Es war gar nicht sosehr was er sagte. Vielmehr war es die Art, wie er sie berührte - wie er sie ansah. Er hatte vor ihr gesessen und ihr einen Blick gestattet – in sein Herz, in seine Seele - einfach so, ohne Ansprüche zu stellen, ohne etwas zu verlangen. Sie schien für ihn in diesem Moment die Zeit zu sein. Und doch, sie hatte ihre Regeln. Sie wollte nicht so beginnen, sie wollte nicht in die Falle tappen.
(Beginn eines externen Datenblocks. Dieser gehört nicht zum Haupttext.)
-- ==== Sys2Proof/Decode.lean ====
section
/-! DEFINITION. Decode: the part is a block and fetches no instruction; no row of the table of operations gives bits, so
no word spells a command. How a request travels as bytes stands in Machine/Frames.lean. -/

namespace Sys2Proof

/-- The command that a word spells by the table's bits: none, because no row gives bits. -/
def decodeTableWord (_nbits _w : Nat) : Option Instr := none

end Sys2Proof
end

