-- ==== Sys2Proof/Machine/Operands.lean ====
section
/-! DEFINITION. Operands: every operand form of the requests and of the replies. Numbers travel most significant byte
first, named values as their position in the list their table gives (R176, R177), with the codes that R43, R165, R177
and R180 assign. -/

namespace Sys2Proof.Machine

/-! ## Bytes -/

/-- A number in one byte. -/
def byte1 (n : Nat) : List Byte := [BitVec.ofNat 8 n]

/-- A number in two bytes, most significant first. -/
def byte2 (n : Nat) : List Byte := [BitVec.ofNat 8 (n / 256), BitVec.ofNat 8 n]

/-- A number in four bytes, most significant first. -/
def byte4 (n : Nat) : List Byte :=
  [BitVec.ofNat 8 (n / 16777216), BitVec.ofNat 8 (n / 65536), BitVec.ofNat 8 (n / 256), BitVec.ofNat 8 n]

/-- The number that bytes spell, most significant first. -/
def fromBytes (l : List Byte) : Nat := l.foldl (fun n b => n * 256 + b.toNat) 0

/-- A set of zones, landings or flags in two bytes (R177). -/
def bytesOfSet (x : Set16) : List Byte := byte2 x.toNat

/-- A list of two-byte numbers. -/
def byte2s (l : List Nat) : List Byte := l.flatMap byte2

/-- A list of one-byte numbers. -/
def byte1s (l : List Nat) : List Byte := l.flatMap byte1

/-- An optional item of one byte: 0xFF when absent (R177). -/
def optByte1 (x : Option Nat) : List Byte := byte1 (x.getD 0xFF)

/-- An optional item of two bytes: 0xFFFF when absent (R177). -/
def optByte2 (x : Option Nat) : List Byte := byte2 (x.getD 0xFFFF)

/-- A presence byte: one bit for each optional field in order, the first at weight 1 (R25, R176). -/
def presenceOf : List Bool → Nat
  | [] => 0
  | b :: rest => b.toNat + 2 * presenceOf rest

/-- A number lies in a range, ends included. -/
def inRange (n lo hi : Nat) : Bool := decide (lo ≤ n) && decide (n ≤ hi)

/-- A credential id: 1 to 4,294,967,294 (R5). -/
def idInRange (n : Nat) : Bool := inRange n 1 4294967294

/-! ## Codes of named values -/

/-- Result codes (R177). -/
def ResultCode.code : ResultCode → Nat
  | .ok => 0x00
  | .check => 0x01
  | .unknownRequest => 0x02
  | .badLength => 0x03
  | .badValue => 0x04
  | .notPermitted => 0x05
  | .writeProtected => 0x06
  | .full => 0x07
  | .inUse => 0x08
  | .notFound => 0x09
  | .conflict => 0x0A
  | .late => 0x0B
  | .unknownTicket => 0x0C
  | .storeFault => 0x0D

/-- Outcome codes of a presentation (R43). -/
def Decision.code : Decision → Nat
  | .grant => 1
  | .free => 2
  | .deny => 3
  | .refer => 4

/-- Reason codes (R43). -/
def Reason.code : Reason → Nat
  | .none => 0
  | .passbackCorrected => 1
  | .queueFallback => 2
  | .grace => 3
  | .portalReferral => 4
  | .portalDisabled => 16
  | .busy => 17
  | .portalLocked => 18
  | .unknown => 19
  | .suspended => 20
  | .expired => 21
  | .budget => 22
  | .tenancy => 23
  | .window => 24
  | .zone => 25
  | .pending => 26
  | .passback => 27
  | .full => 28
  | .interlock => 29
  | .queueFull => 30

/-- Codes of a referral entry's outcome (R180). -/
def EntryOutcome.code : EntryOutcome → Nat
  | .granted _ => 17
  | .denied => 18
  | .timedOut => 19
  | .superseded _ => 20
  | .freed => 21
  | .cancelled => 22

/-- The grant count a referral outcome carries, with GRANTED alone (R135). -/
def EntryOutcome.count : EntryOutcome → Option Nat
  | .granted n => some n
  | _ => none

/-- The deny reason a referral outcome carries, with SUPERSEDED alone (R135). -/
def EntryOutcome.reason : EntryOutcome → Option Reason
  | .superseded r => some r
  | _ => none

/-- Code of the outcome WITHDRAWN (R180). -/
def withdrawnCode : Nat := 23

/-- Positions of the modes: NORMAL, REFERRAL, LOCKED, FREE (R83, R104). -/
def Mode.code : Mode → Nat
  | .normal => 0
  | .referral => 1
  | .locked => 2
  | .free => 3

/-- The mode at a position (R104). -/
def mode? : Nat → Option Mode
  | 0 => some .normal
  | 1 => some .referral
  | 2 => some .locked
  | 3 => some .free
  | _ => none

/-- Codes of the outcome byte of a journal record (R180). -/
def JournalOutcome.code : JournalOutcome → Nat
  | .decision d => d.code
  | .entry o => o.code
  | .withdrawn => withdrawnCode
  | .mode m => 33 + m.code

/-- Journal kind codes (R180). -/
def Kind.code : Kind → Nat
  | .start => 1
  | .decision => 2
  | .notUsed => 3
  | .forced => 4
  | .forcedCleared => 5
  | .held => 6
  | .heldCleared => 7
  | .tailgate => 8
  | .exitButton => 9
  | .exitBlocked => 10
  | .mode => 11
  | .overstay => 12
  | .rosterDropped => 13
  | .referred => 14
  | .referralOutcome => 15
  | .carTimeout => 16
  | .fireOn => 17
  | .fireOff => 18
  | .tamper => 19
  | .clockSet => 20
  | .storeFault => 21

/-- Position of a field whose values are yes, no (R8, R176); also of asserted, negated and of on, off. -/
def yesNoCode (b : Bool) : Nat := if b then 0 else 1

/-- The value at a position of the list yes, no (R8, R176). -/
def yesNo? : Nat → Option Bool
  | 0 => some true
  | 1 => some false
  | _ => none

/-- Position of a unit state (R3). -/
def UnitState.code : UnitState → Nat
  | .vacant => 0
  | .rented => 1
  | .overlocked => 2
  | .auctionHold => 3
  | .maintenance => 4

/-- The unit state at a position (R3). -/
def unitState? : Nat → Option UnitState
  | 0 => some .vacant
  | 1 => some .rented
  | 2 => some .overlocked
  | 3 => some .auctionHold
  | 4 => some .maintenance
  | _ => none

/-- Position of a tenancy state (R4). -/
def TenancyState.code : TenancyState → Nat
  | .active => 0
  | .grace => 1
  | .lockedOut => 2
  | .closed => 3

/-- The tenancy state at a position (R4). -/
def tenancyState? : Nat → Option TenancyState
  | 0 => some .active
  | 1 => some .grace
  | 2 => some .lockedOut
  | 3 => some .closed
  | _ => none

/-- Position of a credential kind (R5). -/
def CredKind.code : CredKind → Nat
  | .principal => 0
  | .delegate => 1
  | .staff => 2

/-- The credential kind at a position (R5). -/
def credKind? : Nat → Option CredKind
  | 0 => some .principal
  | 1 => some .delegate
  | 2 => some .staff
  | _ => none

/-- Position of a credential status (R5). -/
def CredStatus.code : CredStatus → Nat
  | .valid => 0
  | .suspended => 1

/-- The credential status at a position (R5). -/
def credStatus? : Nat → Option CredStatus
  | 0 => some .valid
  | 1 => some .suspended
  | _ => none

/-- Position of a base mode (R8). -/
def BaseMode.code : BaseMode → Nat
  | .normal => 0
  | .referral => 1
  | .locked => 2

/-- The base mode at a position (R8). -/
def baseMode? : Nat → Option BaseMode
  | 0 => some .normal
  | 1 => some .referral
  | 2 => some .locked
  | _ => none

/-- Position of an unlock base (R8). -/
def UnlockBase.code : UnlockBase → Nat
  | .ms100 => 0
  | .s1 => 1

/-- The unlock base at a position (R8). -/
def unlockBase? : Nat → Option UnlockBase
  | 0 => some .ms100
  | 1 => some .s1
  | _ => none

/-- Position of a passback rule (R8). -/
def Passback.code : Passback → Nat
  | .none => 0
  | .soft => 1
  | .hard => 2

/-- The passback rule at a position (R8). -/
def passback? : Nat → Option Passback
  | 0 => some .none
  | 1 => some .soft
  | 2 => some .hard
  | _ => none

/-- Position of a strike polarity (R8). -/
def Polarity.code : Polarity → Nat
  | .releaseHigh => 0
  | .releaseLow => 1

/-- The strike polarity at a position (R8). -/
def polarity? : Nat → Option Polarity
  | 0 => some .releaseHigh
  | 1 => some .releaseLow
  | _ => none

/-- Position of a referral fallback (R8). -/
def Fallback.code : Fallback → Nat
  | .grant => 0
  | .deny => 1

/-- The referral fallback at a position (R8). -/
def fallback? : Nat → Option Fallback
  | 0 => some .grant
  | 1 => some .deny
  | _ => none

/-- Position of a car mode (R9). -/
def CarMode.code : CarMode → Nat
  | .normal => 0
  | .locked => 1

/-- The car mode at a position (R9). -/
def carMode? : Nat → Option CarMode
  | 0 => some .normal
  | 1 => some .locked
  | _ => none

/-- Position of a leaf state (R83). -/
def LeafState.code : LeafState → Nat
  | .secure => 0
  | .released => 1
  | .opened => 2
  | .held => 3
  | .forced => 4
  | .free => 5

/-- Position of a verdict: IN, OUT (R83). -/
def Verdict.code : Verdict → Nat
  | .inWindow => 0
  | .outWindow => 1

/-- Position of a leaf position (R83). -/
def LeafPosition.code : LeafPosition → Nat
  | .opened => 0
  | .closed => 1
  | .unknown => 2
  | .notSensed => 3

/-- Position of a session state (R121). -/
def Session.code : Session → Nat
  | .closed => 0
  | .opened => 1

/-! ## Optional operands of PUT_PORTAL -/

/-- An absent optional one-byte operand, sent at its all-ones value (R177). -/
def absentByte : Nat := 0xFF

/-- The free profile of PUT_PORTAL: absent, or 0 to 14 (R8, R20). -/
def freeProfile? (n : Nat) : Option (Option Nat) :=
  if n = absentByte then some none else if n ≤ 14 then some (some n) else none

/-- The interlock group of PUT_PORTAL: absent, or 0 to 3 (R8, R20). -/
def group? (n : Nat) : Option (Option (Fin 4)) :=
  if n = absentByte then some none else (car? n).map some

/-! ## Whole records from operands -/

/-- The portal record that PUT_PORTAL's fields give, or none if a field lies outside its range (R8, R20). -/
def portalRecOf (o : PortalOperands) : Option PortalRec := do
  let enabled ← yesNo? o.enabled
  let baseMode ← baseMode? o.baseMode
  let freeProfile ← freeProfile? o.freeProfile
  let unlockBase ← unlockBase? o.unlockBase
  let passback ← passback? o.passback
  let leafSensor ← yesNo? o.leafSensor
  let beam ← yesNo? o.beam
  let exitButton ← yesNo? o.exitButton
  let egress ← yesNo? o.egress
  let polarity ← polarity? o.polarity
  let group ← group? o.group
  let fallback ← fallback? o.fallback
  if inRange o.outer 0 15 && inRange o.inner 1 15 && o.inner != o.outer && inRange o.unlockCount 1 255
      && inRange o.heldLimit 0 255 && inRange o.timeout 5 60 then
    some
      { enabled := enabled, outer := o.outer, inner := o.inner, baseMode := baseMode, freeProfile := freeProfile,
        unlockCount := o.unlockCount, unlockBase := unlockBase, heldLimit := o.heldLimit, passback := passback,
        leafSensor := leafSensor, beam := beam, exitButton := exitButton, egress := egress, polarity := polarity,
        group := group, fallback := fallback, timeout := o.timeout }
  else none

/-- The car record that PUT_CAR's fields give, or none if a field lies outside its range or the zone list does not hold
one zone for each landing (R9, R21). -/
def carRecOf (o : CarOperands) : Option CarRec := do
  let enabled ← yesNo? o.enabled
  let mode ← carMode? o.mode
  let passback ← passback? o.passback
  if inRange o.landings 1 16 && o.zones.length == o.landings && o.zones.all (fun z => inRange z 1 15)
      && decide (o.home < o.landings) && inRange o.window 5 120 then
    some
      { enabled := enabled, landings := o.landings, zones := o.zones, home := o.home, mode := mode,
        passback := passback, window := o.window }
  else none

/-- An optional operand is absent or lies in 0 to a bound. -/
def optInRange (x : Option Nat) (hi : Nat) : Bool := x.all (fun n => decide (n ≤ hi))

/-- The fields that the kind requires are present, and those it does not allow are absent (R5, R16). -/
def fieldsFit (k : CredKind) (o : CredentialOperands) : Bool :=
  match k with
  | .principal =>
    o.tenancy.isSome && o.expiry.isNone && o.budget.isNone && o.staffProfile.isNone && o.staffZones.isNone
  | .delegate => o.tenancy.isSome && o.staffProfile.isNone && o.staffZones.isNone
  | .staff =>
    o.tenancy.isNone && o.expiry.isNone && o.budget.isNone && o.staffProfile.isSome && o.staffZones.isSome

/-- The credential record that PUT_CREDENTIAL's operands give, or none where check 1 of R16 fails. -/
def credRecOf (o : CredentialOperands) : Option CredRec := do
  let kind ← credKind? o.kind
  let status ← credStatus? o.status
  if idInRange o.id && o.reserved == 0 && fieldsFit kind o && optInRange o.tenancy 1023 && optInRange o.expiry 65535
      && optInRange o.budget 255 && optInRange o.staffProfile 15 && o.staffZones.all (fun z => !z.getLsbD 0) then
    some
      { kind := kind, status := status, tenancy := o.tenancy, expiry := o.expiry, budget := o.budget,
        staffProfile := o.staffProfile, staffZones := o.staffZones }
  else none

/-- One window of PUT_PROFILE is in range (R6, R18). -/
def windowFits (w : WindowOperand) : Bool :=
  w.classes != 0 && decide (w.openMinute ≤ 1439) && inRange w.closeMinute 1 1440 && decide (w.openMinute < w.closeMinute)

/-- The window that an operand gives. -/
def windowOf (w : WindowOperand) : Window :=
  { classes := w.classes, openMinute := w.openMinute, closeMinute := w.closeMinute }

/-- The profile that PUT_PROFILE's operands give, or none if one is out of range (R18). -/
def profileRecOf (windows : List WindowOperand) (common : Set16) (grace : Nat) : Option ProfileRec :=
  if decide (windows.length ≤ 6) && windows.all windowFits && !common.getLsbD 0 && decide (grace ≤ 240) then
    some
      { windows := windows.map windowOf, common := common, grace := grace }
  else none

end Sys2Proof.Machine
end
Wollte nicht diese Momente mit Gefühl verwechseln und eine von jenen erbärmlichen Frauen sein, die nicht wussten, wann man aufhören muss.
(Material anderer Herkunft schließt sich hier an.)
/-- DROP_TENANCY (R15). -/
def checkDropTenancy (tenancy : Nat) (s : State) : Except ResultCode (List SlotWrite) :=
  let m := s.store.mirror
  if !inRange tenancy 0 1023 then .error .badValue
  else
    match m.tenancies.find? tenancy with
    | none => .error .notFound
    | some r =>
      if 0 < m.namingCount tenancy none then .error .inUse
      else .ok ((sortRising r.units).filterMap (vacateWrite m) ++ [.tenancy tenancy none])

/-- The lowest slot number, from a number on over so many slots, that is not in a list of used slots. -/
def lowestFree (used : List Nat) : Nat → Nat → Option Nat
  | 0, _ => none
  | fuel + 1, k => if used.contains k then lowestFree used fuel (k + 1) else some k

/-- The slot a new credential is written into: the lowest-numbered one that holds no record of the mirror (R16). -/
def Mirror.newSlot (m : Mirror) : Option Nat :=
  lowestFree (m.credentials.entries.map (·.2.slot)) Config.credentialCapacity 0

/-- The slot a put credential is written into: the one that holds the id, or a new one (R16). -/
def Mirror.slotFor (m : Mirror) (id : Nat) : Option Nat :=
  match m.credentials.find? id with
  | some e => some e.slot
  | none => if m.credentials.size < Config.credentialCapacity then m.newSlot else none

/-- PUT_CREDENTIAL (R16). -/
def checkPutCredential (o : CredentialOperands) (s : State) : Except ResultCode (List SlotWrite) :=
  let m := s.store.mirror
  match credRecOf o with
  | none => .error .badValue
  | some r =>
    if r.tenancy.any (fun t => (m.tenancies.find? t).isNone) then .error .notFound
    else if r.tenancy.any (fun t => decide (Config.credentialsPerTenancy ≤ m.namingCount t (some o.id))) then
      .error .full
    else
      match m.slotFor o.id with
      | none => .error .full
      | some k => .ok [.credential k (some { id := o.id, record := r })]

/-- DROP_CREDENTIAL: the credential's slot is erased, then every duplicate slot of the id in ascending number (R17). -/
def checkDropCredential (id : Nat) (s : State) : Except ResultCode (List SlotWrite) :=
  if !idInRange id then .error .badValue
  else
    match s.store.mirror.credentials.find? id with
    | none => .error .notFound
    | some e =>
      .ok (.credential e.slot none
        :: (s.store.duplicates.entries.filter (fun d => d.2 == id)).map (fun d => .credential d.1 none))

/-- PUT_PROFILE (R18). -/
def checkPutProfile (profile : Nat) (windows : List WindowOperand) (common : Set16) (grace : Nat) (_ : State) :
    Except ResultCode (List SlotWrite) :=
  match profileRecOf windows common grace with
  | none => .error .badValue
  | some r => if profile ≤ 14 then .ok [.profile profile r] else .error .badValue

/-- PUT_HOLIDAYS (R19). -/
def checkPutHolidays (days : List Nat) (_ : State) : Except ResultCode (List SlotWrite) :=
  if decide (days.length ≤ 24) && days.all (fun d => decide (d ≤ 65535)) && distinct days then
    .ok [.holidays (sortRising days)]
  else .error .badValue

/-- PUT_PORTAL (R20). -/
def checkPutPortal (portal : Nat) (o : PortalOperands) (_ : State) : Except ResultCode (List SlotWrite) :=
  match portal? portal, portalRecOf o with
  | some p, some r => .ok [.portal p r]
  | _, _ => .error .badValue

/-- PUT_CAR (R21). -/
def checkPutCar (car : Nat) (o : CarOperands) (_ : State) : Except ResultCode (List SlotWrite) :=
  match car? car, carRecOf o with
  | some c, some r => .ok [.car c r]
  | _, _ => .error .badValue

/-- PUT_SITE (R22). -/
def checkPutSite (limit : Nat) (_ : State) : Except ResultCode (List SlotWrite) :=
  if inRange limit 1 256 then .ok [.site limit] else .error .badValue

end Sys2Proof.Machine
end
Als er hatte gehen müssen, tat sie so als schliefe sie. Am Ende hatte sie ihn ausgeschlossen, wie sie all die anderen ausschloss.
Sie stand auf, ging hinüber zu einem der Fenster und schaute hinaus. Die einfallende Sonne wärmte ihre Haut. Sie strich sich über ihre ausladenden Hüften, spürte den weichen Konturen ihres Körpers nach. Hengst27 verließ sie, lief an ihren Beinen hinunter, verging.
Sie öffnete das Fenster, zog sich etwas über und setzte sich an ihren Arbeitstisch.
Schon als sie ihm die Tür geöffnet hatte, hatte sie gewusst, was er sein würde. Sie begann das vor ihr liegende Holzbrett zu grundieren und während sie im Geist immer und immer wieder den Berührungen, den Bewegungen und den Säften nachging, ihm noch einmal gestattete, von ihr Besitz zu ergreifen, mischte sie Farben, trug Schicht um Schicht auf, ließ ihn Gestalt werden, ließ sich selbst Gestalt werden.
Am Ende stellte sie den letzten Pinsel in das Wasserglas, griff nach dem Laptop, öffnete ihn.
Sie prüfte ihre Emails – offensichtlich hatte Hengst27 doch noch etwas zu sagen. Sie löschte die Mail – ungelesen, verweigerte ihm weiteren Zugang zu ihr und klappte den Laptop wieder zu.
Vor ihr auf dem Tisch lag das fertige Bild.
Ein Fisch ist es geworden, am Strand liegend, die Wellen lecken noch an seinem Schwanz, seine Kiemen sind weit geöffnet, das Maul schnappt nach Luft. Das Schillern seiner Schuppen scheint schon zu vergehen.
Von David hatte sie kein Bild gemalt. Ihn hatte sie nicht sterben sehen können.